Mx. Laney Smith and Ms. Victoria Green


Ms. Anne Smith and Ms. Emily Till


Laney and Victoria

For an Engaged Guest

Technically according to etiquette, every adult guest should get their own invitation, especially if you know who your guest is going to bring, but I feel that for couples especially, it makes sense to just include them both on the same invitation. This can also help avoid any RSVP confusion. Typically you'd name your guest first with their "plus one" last, but if you know them both, you can just list them in alphabetical order or who you met first. Be sure to include the partner's name for any of your engaged guests and on a similar note: married and engaged guests always get to bring their parter, whether you know/like the partner or not.

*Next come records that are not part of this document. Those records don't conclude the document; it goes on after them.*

/-- 20_memory.md R65: with no command pending, a read of a buffer returns the byte, or the four bytes of an aligned
word in big-endian lanes. A byte or an aligned word written reads back, and no other byte of either buffer changes. A
16-bit access, a misaligned 32-bit access, and one that reaches past P_BUF_BYTES are refused. The first two are refused
at every address: in the register window by 20_memory.md R64, elsewhere by 44_control.md R221 and
93_implementation_defined.md U3; that this goes for unbacked addresses too is the model's choice (log entry 9). -/
def Obligations.BufferAccessesReadAndWriteTheirBytes : Prop :=
  ∀ (s : State) (base i : Nat), s.cfg.Legal → s.pend = none → (base = 0x01000000 ∨ base = 0x02000000) →
    let byteAt := if base = 0x01000000 then s.ibufByte else s.obufByte
    (i < s.cfg.bufBytes →
      hostStep (.read8 (BitVec.ofNat 32 (base + i))) s = .next { s with rdata := some (.byte (byteAt i)) }) ∧
    (i % 4 = 0 → i + 4 ≤ s.cfg.bufBytes →
      hostStep (.read32 (BitVec.ofNat 32 (base + i))) s = .next
        { s with rdata := some (.word (byteAt i ++ byteAt (i + 1) ++ byteAt (i + 2) ++ byteAt (i + 3))) }) ∧
    (∀ v : Byte, i < s.cfg.bufBytes →
      ∃ t, hostStep (.write8 (BitVec.ofNat 32 (base + i)) v) s = .next t ∧
        hostStep (.read8 (BitVec.ofNat 32 (base + i))) t = .next { t with rdata := some (.byte v) } ∧
        { t with ibuf := s.ibuf, obuf := s.obuf } = s ∧
        (∀ k, t.ibufByte k = if base = 0x01000000 ∧ k = i then v else s.ibufByte k) ∧
        (∀ k, t.obufByte k = if base = 0x02000000 ∧ k = i then v else s.obufByte k)) ∧
    (∀ v : Word, i % 4 = 0 → i + 4 ≤ s.cfg.bufBytes →
      ∃ t, hostStep (.write32 (BitVec.ofNat 32 (base + i)) v) s = .next t ∧
        hostStep (.read32 (BitVec.ofNat 32 (base + i))) t = .next { t with rdata := some (.word v) } ∧
        { t with ibuf := s.ibuf, obuf := s.obuf } = s ∧
        (∀ k, t.ibufByte k =
          if base = 0x01000000 ∧ i ≤ k ∧ k < i + 4 then v.extractLsb' (24 - 8 * (k - i)) 8 else s.ibufByte k) ∧
        (∀ k, t.obufByte k =
          if base = 0x02000000 ∧ i ≤ k ∧ k < i + 4 then v.extractLsb' (24 - 8 * (k - i)) 8 else s.obufByte k)) ∧
    (∀ (a v : Word) (h : BitVec 16),
      hostStep (.read16 a) s = .refused .halfwordAccess ∧ hostStep (.write16 a h) s = .refused .halfwordAccess ∧
      (a.toNat % 4 ≠ 0 → hostStep (.read32 a) s = .refused .misalignedAccess ∧
        hostStep (.write32 a v) s = .refused .misalignedAccess)) ∧
    (∀ v : Word, i % 4 = 0 → i < s.cfg.bufBytes → s.cfg.bufBytes < i + 4 →
      hostStep (.read32 (BitVec.ofNat 32 (base + i))) s = .refused .wordPastBuffer ∧
      hostStep (.write32 (BitVec.ofNat 32 (base + i)) v) s = .refused .wordPastBuffer)

/-- 20_memory.md R67: a read of an unbacked address returns 0 in every lane, and a write to one is ignored; while
BUSY = 1 the write is dropped and sets WOVR. -/
def Obligations.UnbackedAddressesReadZero : Prop :=
  ∀ (s : State) (a v : Word) (b : Byte), Unbacked s.cfg a →
    (s.pend = none →
      hostStep (.read8 a) s = .next { s with rdata := some (.byte 0#8) } ∧
      hostStep (.write8 a b) s = .next s ∧
      (a.toNat % 4 = 0 → hostStep (.read32 a) s = .next { s with rdata := some (.word 0#32) } ∧
        hostStep (.write32 a v) s = .next s)) ∧
    (s.busy = true →
      hostStep (.write8 a b) s = .next { s with wovr := true } ∧
      (a.toNat % 4 = 0 → hostStep (.write32 a v) s = .next { s with wovr := true }))

/-! ### Reset -/

/-- 70_reset_and_hazards.md R270: after a hard reset every register and stored bit holds its reset value and PEND is
none, whatever the state was before. (What is left of the model's own fields is the model's, log entry 10.) -/
def Obligations.HardResetSetsEveryRegister : Prop :=
  ∀ (s : State) (rest : List Event), s.agenda = .hardReset :: rest →
    ∃ t, step s = .next t ∧ t.status = 0#32 ∧
      t.done = false ∧ t.wovr = false ∧ t.typeOk = false ∧ t.chunkOk = false ∧ t.streamActive = false ∧
      t.errCode = 0#32 ∧ t.errPos = 0#32 ∧ t.inOff = 0#32 ∧ t.inLen = 0#32 ∧ t.outPtr = 0#32 ∧
      t.crcState = 0xFFFFFFFF#32 ∧ t.crcValue = 0#32 ∧ t.typeReg = 0#32 ∧ typeFlags t.typeReg = 0x0E#32 ∧
      t.chunkLen = 0#32 ∧ t.chunkType = 0#32 ∧ typeFlags t.chunkType = 0x0E#32 ∧ t.chunkCrc = 0#32 ∧
      t.chunkPoff = 0#32 ∧ t.cursor = 0#32 ∧ t.limit = 0#32 ∧ t.chunkCount = 0#32 ∧ t.pend = none ∧ t.cfg = s.cfg

/-- 70_reset_and_hazards.md R272, R273: a write to CTRL with bit 0 = 1 sets every register, stored bit and PEND to
its hard-reset value, whether or not a command is pending, and keeps every byte of both buffers, except that of an
abandoned SIG_EMIT or CHUNK_SERIALIZE whose checks would have passed the bytes of its OBUF range hold any value. A
write with bit 0 = 0 changes nothing (10_state.md R25). -/
def Obligations.SoftResetKeepsTheBuffers : Prop :=
  ∀ (s : State) (v : Word),
    (v.getLsbD 0 = false → hostStep (.write32 0x00C#32 v) s = .next s) ∧
    (v.getLsbD 0 = true →
      ∃ t, hostStep (.write32 0x00C#32 v) s = .next t ∧
        { t with obuf := s.obuf, draws := s.draws } =
          { State.afterReset s.cfg s.epoch with
            ibuf := s.ibuf, obuf := s.obuf, draws := s.draws, agenda := s.agenda, rdata := s.rdata } ∧
        ∀ k,
          ¬ (s.pend = some 0x00000031#32 ∧ s.outPtr.toNat + 8 ≤ s.cfg.bufBytes ∧
              s.outPtr.toNat ≤ k ∧ k < s.outPtr.toNat + 8) →
          ¬ (s.pend = some 0x00000022#32 ∧ s.chunkOk = true ∧
              s.outPtr.toNat + s.chunkLen.toNat + 12 ≤ s.cfg.bufBytes ∧
              s.outPtr.toNat ≤ k ∧ k < s.outPtr.toNat + s.chunkLen.toNat + 12) →
          t.obufByte k = s.obufByte k)
end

Ms. Amelia Brown and Mr. John Green

Your Return Address

*Officially* the USPS doesn't like return addresses on the back (flap) of the envelope, but can we all agree that it just looks sooo much better that way for wedding stationery? In order to prevent the machines from accidentally reading the return address as your mailing address, you want to make this doesn't look like it's supposed to be the mailing address. I prefer to keep the return address clean and simple by putting it in small print on a single line at the very top of the envelope flap. I also tend to leave out the names because it helps the post office realize that its a return address and let's be honest.. sometimes it can also be difficult to figure out what to put as the name for your return address. *do I put "Future Mr. and Mrs. Johnson" with my mom's address? I don't want people to think that's our new address but I also don't want to just put my name because we're gonna be married*

And while we're talking about return addresses, use an address that you'll have access to even after the wedding. First, if any of your invitations don't get delivered, you'll know because they'll show up at the return address with a yellow sticker on them. Second, you might have some guests or older family members send gifts or cards to the return address.

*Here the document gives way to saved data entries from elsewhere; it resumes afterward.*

@[simp] theorem softReset_done (s : State) : (s.softReset).done = false := rfl
@[simp] theorem softReset_wovr (s : State) : (s.softReset).wovr = false := rfl
@[simp] theorem softReset_typeOk (s : State) : (s.softReset).typeOk = false := rfl
@[simp] theorem softReset_chunkOk (s : State) : (s.softReset).chunkOk = false := rfl
@[simp] theorem softReset_streamActive (s : State) : (s.softReset).streamActive = false := rfl
@[simp] theorem softReset_errCode (s : State) : (s.softReset).errCode = 0#32 := rfl
@[simp] theorem softReset_errPos (s : State) : (s.softReset).errPos = 0#32 := rfl
@[simp] theorem softReset_inOff (s : State) : (s.softReset).inOff = 0#32 := rfl
@[simp] theorem softReset_inLen (s : State) : (s.softReset).inLen = 0#32 := rfl
@[simp] theorem softReset_outPtr (s : State) : (s.softReset).outPtr = 0#32 := rfl
@[simp] theorem softReset_crcState (s : State) : (s.softReset).crcState = 0xFFFFFFFF#32 := rfl
@[simp] theorem softReset_typeReg (s : State) : (s.softReset).typeReg = 0#32 := rfl
@[simp] theorem softReset_chunkLen (s : State) : (s.softReset).chunkLen = 0#32 := rfl
@[simp] theorem softReset_chunkType (s : State) : (s.softReset).chunkType = 0#32 := rfl
@[simp] theorem softReset_chunkCrc (s : State) : (s.softReset).chunkCrc = 0#32 := rfl
@[simp] theorem softReset_chunkPoff (s : State) : (s.softReset).chunkPoff = 0#32 := rfl
@[simp] theorem softReset_cursor (s : State) : (s.softReset).cursor = 0#32 := rfl
@[simp] theorem softReset_limit (s : State) : (s.softReset).limit = 0#32 := rfl
@[simp] theorem softReset_chunkCount (s : State) : (s.softReset).chunkCount = 0#32 := rfl
@[simp] theorem softReset_pend (s : State) : (s.softReset).pend = none := rfl
@[simp] theorem softReset_ibuf (s : State) : (s.softReset).ibuf = s.ibuf := rfl
@[simp] theorem softReset_obuf (s : State) : (s.softReset).obuf = s.abandon.obuf := rfl
@[simp] theorem softReset_cfg (s : State) : (s.softReset).cfg = s.cfg := rfl
@[simp] theorem softReset_epoch (s : State) : (s.softReset).epoch = s.epoch := rfl
@[simp] theorem softReset_draws (s : State) : (s.softReset).draws = s.abandon.draws := rfl
@[simp] theorem softReset_agenda (s : State) : (s.softReset).agenda = s.agenda := rfl
@[simp] theorem softReset_rdata (s : State) : (s.softReset).rdata = s.rdata := rfl

@[simp] theorem complete_ibufByte (s : State) (i : Nat) : (complete s).ibufByte i = s.ibufByte i := rfl
@[simp] theorem complete_memRead (s : State) (i n : Nat) : (complete s).memRead i n = s.memRead i n := rfl
@[simp] theorem complete_obufByte (s : State) (i : Nat) : (complete s).obufByte i = s.obufByte i := rfl
@[simp] theorem raiseError_ibufByte (e : CodecError) (p : Word) (s : State) (i : Nat) : (raiseError e p s).ibufByte i = s.ibufByte i := rfl
@[simp] theorem raiseError_memRead (e : CodecError) (p : Word) (s : State) (i n : Nat) : (raiseError e p s).memRead i n = s.memRead i n := rfl
@[simp] theorem raiseError_obufByte (e : CodecError) (p : Word) (s : State) (i : Nat) : (raiseError e p s).obufByte i = s.obufByte i := rfl
@[simp] theorem setChunk_ibufByte (s : State) (l t c p : Word) (i : Nat) : (s.setChunk l t c p).ibufByte i = s.ibufByte i := rfl
@[simp] theorem setChunk_memRead (s : State) (l t c p : Word) (i n : Nat) : (s.setChunk l t c p).memRead i n = s.memRead i n := rfl
@[simp] theorem setChunk_obufByte (s : State) (l t c p : Word) (i : Nat) : (s.setChunk l t c p).obufByte i = s.obufByte i := rfl
@[simp] theorem accept_ibufByte (s : State) (w : Word) (i : Nat) : (s.accept w).ibufByte i = s.ibufByte i := rfl
@[simp] theorem accept_memRead (s : State) (w : Word) (i n : Nat) : (s.accept w).memRead i n = s.memRead i n := rfl
@[simp] theorem accept_obufByte (s : State) (w : Word) (i : Nat) : (s.accept w).obufByte i = s.obufByte i := rfl
@[simp] theorem dropWrite_ibufByte (s : State) (i : Nat) : (s.dropWrite).ibufByte i = s.ibufByte i := rfl
@[simp] theorem dropWrite_memRead (s : State) (i n : Nat) : (s.dropWrite).memRead i n = s.memRead i n := rfl
@[simp] theorem dropWrite_obufByte (s : State) (i : Nat) : (s.dropWrite).obufByte i = s.obufByte i := rfl
@[simp] theorem memWrite_ibufByte (s : State) (a : Nat) (bs : List Byte) (i : Nat) : (s.memWrite a bs).ibufByte i = s.ibufByte i := rfl
@[simp] theorem memWrite_memRead (s : State) (a : Nat) (bs : List Byte) (i n : Nat) : (s.memWrite a bs).memRead i n = s.memRead i n := rfl
@[simp] theorem writeIbuf_obufByte (s : State) (a : Nat) (bs : List Byte) (i : Nat) : (s.writeIbuf a bs).obufByte i = s.obufByte i := rfl
@[simp] theorem writeObuf_ibufByte (s : State) (a : Nat) (bs : List Byte) (i : Nat) : (s.writeObuf a bs).ibufByte i = s.ibufByte i := rfl
@[simp] theorem writeObuf_memRead (s : State) (a : Nat) (bs : List Byte) (i n : Nat) : (s.writeObuf a bs).memRead i n = s.memRead i n := rfl
@[simp] theorem returnByte_ibufByte (s : State) (v : Byte) (i : Nat) : (s.returnByte v).ibufByte i = s.ibufByte i := rfl
@[simp] theorem returnByte_memRead (s : State) (v : Byte) (i n : Nat) : (s.returnByte v).memRead i n = s.memRead i n := rfl
@[simp] theorem returnByte_obufByte (s : State) (v : Byte) (i : Nat) : (s.returnByte v).obufByte i = s.obufByte i := rfl
@[simp] theorem returnWord_ibufByte (s : State) (v : Word) (i : Nat) : (s.returnWord v).ibufByte i = s.ibufByte i := rfl
@[simp] theorem returnWord_memRead (s : State) (v : Word) (i n : Nat) : (s.returnWord v).memRead i n = s.memRead i n := rfl
@[simp] theorem returnWord_obufByte (s : State) (v : Word) (i : Nat) : (s.returnWord v).obufByte i = s.obufByte i := rfl
@[simp] theorem returnFreeByte_ibufByte (s : State) (i : Nat) : (s.returnFreeByte).ibufByte i = s.ibufByte i := rfl
@[simp] theorem returnFreeByte_memRead (s : State) (i n : Nat) : (s.returnFreeByte).memRead i n = s.memRead i n := rfl
@[simp] theorem returnFreeByte_obufByte (s : State) (i : Nat) : (s.returnFreeByte).obufByte i = s.obufByte i := rfl
@[simp] theorem returnFreeWord_ibufByte (s : State) (i : Nat) : (s.returnFreeWord).ibufByte i = s.ibufByte i := rfl
@[simp] theorem returnFreeWord_memRead (s : State) (i n : Nat) : (s.returnFreeWord).memRead i n = s.memRead i n := rfl
@[simp] theorem returnFreeWord_obufByte (s : State) (i : Nat) : (s.returnFreeWord).obufByte i = s.obufByte i := rfl
@[simp] theorem softReset_ibufByte (s : State) (i : Nat) : (s.softReset).ibufByte i = s.ibufByte i := rfl
@[simp] theorem softReset_memRead (s : State) (i n : Nat) : (s.softReset).memRead i n = s.memRead i n := rfl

When Using Inner & Outer Envelopes

The inner envelopes are more casual and usually either omit the first names, or only use the first names. They also will include things like the children's names or "and guest". This is also where you would use more intimate titles like "Grandma" or "Aunt Jean & Uncle Cleve".

Nana & Papa


Mr. and Mrs. Stevenson


Anna & John


Mr. and Mrs. Green

Emily, James, and Janey


For Your RSVP Envelope

Your RSVP envelope theoretically should have the same address as your return address, BUT if you're having your mother, maid of honor, or wedding planner keep track of your RSVPs, make sure you use their address. This would be a fun place to put something like "The Bride & Groom" or "The Happy Couple" or "The Future Smith Family" etc. before the address.

If you're wanting to write all your addresses by hand, but don't want to rewrite your return/rsvp address a billion times, I have several address stamps available and I'd be happy to customize the fonts to match your invitation suite!

Printed Envelope Addressing

If you don't want to have to address all your envelopes by hand or spend hours trying to shove envelopes or labels into a printer, you can hire a calligrapher or order printed envelopes! Click here to inquire about pricing for printed envelope addressing.

Hopefully this helped clear up any confusion around envelope addressing that you may have! I recommend getting started on your address list as soon as possible because it *always* takes longer than expected. The address list is often what causes delays with your stationery designer or calligrapher.

Much of the etiquette referenced in this blog post comes from Emily Post.